Maximum number of fixed points using atmost 1 swap

Given a permutation of N elements (Elements are in range 0 to N-1). A fixed point is an index at which the value is same as the index (That is, a[i]=i). You are allowed to make atmost 1 swap. Find the maximum number of fixed points that you can get.

Examples:

Input : N = 5
        arr[] = {0, 1, 3, 4, 2}
Output : 3
2 and 3 can be swapped to get:
0 1 2 4 3
which has 3 fixed points.

Input : N = 5
        a[] = {0, 1, 2, 4, 3}
Output : 5 

Since we are allowed to make only 1 swap, the number of fixed points can be increased by atmost 2.

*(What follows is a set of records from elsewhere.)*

-- ==== Sys2Proof/Tests/Slice0.lean ====
section
/-! SUPPORT. The model's own tests: an ill-formed term for each check of WellFormed; words written out from the spec's encoding tables; for
every statement states and operands that meet its hypotheses, clause by clause; single steps with results worked out by hand from the spec. -/

namespace Sys2Proof.Tests
open Sys2Proof Sys2Proof.Machine
set_option Elab.async false
set_option maxRecDepth 8000

/-- Words of the formats with the fields a test changes. -/
def v (d a b c : BitVec 7) (ty : Ty) (aux : BitVec 10 := 0) (pred : BitVec 3 := 7) (pneg : Bool := false) : FmtV :=
  { d := d, a := a, b := b, c := c, pred := pred, pneg := pneg, ty := ty, mode := 0, lsel := 0, nega := false, negb := false, sat := false, aux := aux }
def im (d a : BitVec 7) (ty : Ty) (imm : BitVec 32) (pred : BitVec 3 := 7) (pneg : Bool := false) : FmtI :=
  { d := d, a := a, pred := pred, pneg := pneg, ty := ty, imm := imm }
def m (d base index : BitVec 7) (ty : Ty) (scale : BitVec 3 := 7) (offset : BitVec 16 := 0) (order : BitVec 2 := 0) (scope : BitVec 3 := 0) (pred : BitVec 3 := 7) : FmtM :=
  { d := d, base := base, index := index, scale := scale, pred := pred, pneg := false, ty := ty, scope := scope, order := order, cache := 0, offset := offset }
def b (a : BitVec 7) (target : BitVec 32 := 0) (sub : BitVec 6 := 0) (aux7 : BitVec 7 := 0) (pred : BitVec 3 := 7) (pneg : Bool := false) : FmtB :=
  { aux7 := aux7, a := a, pred := pred, pneg := pneg, sub := sub, target := target }
def sy (d a : BitVec 7) (sreg imm : BitVec 16) (pred : BitVec 3 := 7) : FmtS := { d := d, a := a, pred := pred, pneg := false, sreg := sreg, imm := imm }
def x (d a b c : BitVec 7) (imm8 : BitVec 8) (ctrl : BitVec 16) (pred : BitVec 3 := 7) : FmtX :=
  { d := d, a := a, b := b, c := c, pred := pred, pneg := false, imm8 := imm8, ctrl := ctrl }

/-! Ill-formed terms: each is refused by one check. -/

theorem test_ill_formed_values :
    [Instr.iadd (v 2 2 1 0 .s32 0 7 true), .iadd (v 2 2 1 0 .f32), .imul { v 2 2 1 0 .s32 with mode := 1 }, .fadd { v 2 2 1 0 .f32 with mode := 5 },
     .iadd { v 2 2 1 0 .s32 with lsel := 7 }, .lnot { v 2 2 0 0 .b32 with lsel := 1 }, .land { v 2 2 1 0 .b32 with nega := true },
     .imin { v 2 2 1 0 .s32 with sat := true }, .iadd (v 3 2 4 0 .s64), .iadd (v 2 2 1 1 .s32), .iadd (v 2 2 1 0 .s32 1), .sel (v 2 2 1 8 .b32),
     .icmp (v 0x30 2 1 0 .s32), .fcmp (v 0x48 2 1 0 .f32), .lea (v 2 2 1 0 .n32 5), .mort (v 2 4 5 6 .n64 22), .unmort (v 2 4 0 0 .n64 3),
     .cvt (v 2 4 0 0 .f32 (Ty.f32.code.setWidth 10)), .pack (v 2 125 0 0 .e4m3), .unpk (v 2 4 0 0 .f16x2 2), .qmx (v 2 4 16 0 .e4m3), .xadd (v 4 2 0 0 .f32),
     .kmov (v 16 2 0 0 .b64), .perm (v 2 4 5 1 .b32), .shfl (v 2 4 5 0 .b32 3), .bcast (v 2 4 0 0 .b32 65), .votea (v 8 1 0 0 .pred), .scan (v 2 4 0 0 .s32 3),
     .redi (v 2 4 0 0 .s32 6), .xrnd (v 2 4 0 0 .f32), .shape (v 2 4 1 0 .b32), .movi (im 2 1 .b32 0), .faddImm (im 2 1 .f16 0), .ffmaImm (im 2 1 .f32 0 7 true)].all (fun i => !i.wf) = true := by
  decide

theorem test_ill_formed_memory :
    [Instr.ld (m 2 3 127 .b32), .ld (m 2 2 5 .b32), .ld (m 3 2 127 .b64), .ld (m 2 2 127 .b32 7 0 2), .ld (m 2 2 127 .b32 7 0 0 5), .st (m 2 2 127 .b32 7 0 1),
     .phase (m 0 0 127 .s8), .phase (m 0 0 5 .s8 0 0 1), .xfence (m 0 0 127 .s8 7 64), .pref (m 1 2 127 .s8), .atomAdd (m 2 3 4 .s32), .atomAdd (m 2 2 4 .s32 3),
     .atomAdd { m 2 2 4 .s32 with cache := 1 }, .atomAnd (m 2 2 4 .s32), .atomCas (m 2 2 5 .b32), .atomCas (m 2 2 6 .b64), .atomXam (m 0 2 4 .xa), .atomLd (m 2 2 1 .b32)].all (fun i => !i.wf) = true := by
  decide

theorem test_ill_formed_rest :
    [Instr.nop (sy 1 0 0 0), .bra (b 1), .brp (b 8), .brp (b 1 0 4), .join (b 0 0 0 0 0), .calli (b 3), .ret (b 0 4), .exit (b 0 1), .spawn (b 3), .spawn (b 2 0 32), .deal (b 0 0 0 1),
     .yield (sy 0 0 0 1 3), .trap (sy 1 0 0 0), .brk (sy 0 0 0 1), .rdsr (sy 0 0 0x18 0), .rdsr (sy 1 0 0x13 0), .wrsr (sy 0 1 0x13 0), .fmode (sy 0 0 0 0x100),
     .acp (x 0 2 1 0 0 0), .acp (x 0 3 0 0 0 0), .acp (x 0 2 0 0 1 0), .acp (x 0 2 0 0 128 16), .aseal (x 0 0 0 0 0 1), .await (x 0 0 0 0 8 0), .bcp (x 0 2 0 0 0 4), .qfen (x 0 0 0 0 0 64),
     .bari (x 0 1 0 0 128 0), .waita (x 2 1 2 0 1 0), .pipw (x 0 0 0 0 0 0x1000), .barq (x 2 0 0 0 0 3), .mma (x 0 1 2 0 0 0), .mma (x 0 1 2 0 4 0x70), .mzero (x 0 0 0 0 0 1),
     .mdrain (x 0 1 2 0 0 11), .hkins (x 1 2 3 0 0 0), .hknext (x 2 1 3 0 0 2), .hkrankThaw (x 2 2 0 0 0 0), .bqry (x 2 2 1 0 0 0)].all (fun i => !i.wf) = true := by
  decide

/-! Words written out from R253 to R267 and R281 to R291. -/

/-! Words written out bit by bit from R253 to R267 and the opcode tables R281 to R291. -/

theorem test_words_values :
    decodeWord .int 0x9912_0F84_0000_0000 = some (.icmpImm (im 9 3 .s32 0)) ∧ decodeWord .int 0x2018_0410_3E38_0004 = some (.mort (v 12 1 2 3 .n64 4))
    ∧ decodeWord .cvt 0x0006_1000_0E40_0002 = some (.cvt (v 3 4 0 0 .f16 2)) ∧ decodeWord .lane 0x0108_0C08_26B8_0201 = some (.shfl (v 4 3 1 2 .b32 0x201 3)) := by decide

Let’s have an array pos which keeps the position of each element in the input array. Now, we traverse the array and have the following cases:

  • If, a[i] = i. We can simply increment the count and move on.
  • If, pos[i] = a[i] which means that swapping the 2 terms would make i and a[i] fixed points, hence increasing the count by 2. Keep in mind that swap can be done atmost once.

At the end of the traversal, if we haven’t made any swap, it means that our swap was not able to increase count by 2, so now if there are at least 2 elements which are not fixed points, we can make a swap to increase count by 1, i.e make one of those points a fixed point.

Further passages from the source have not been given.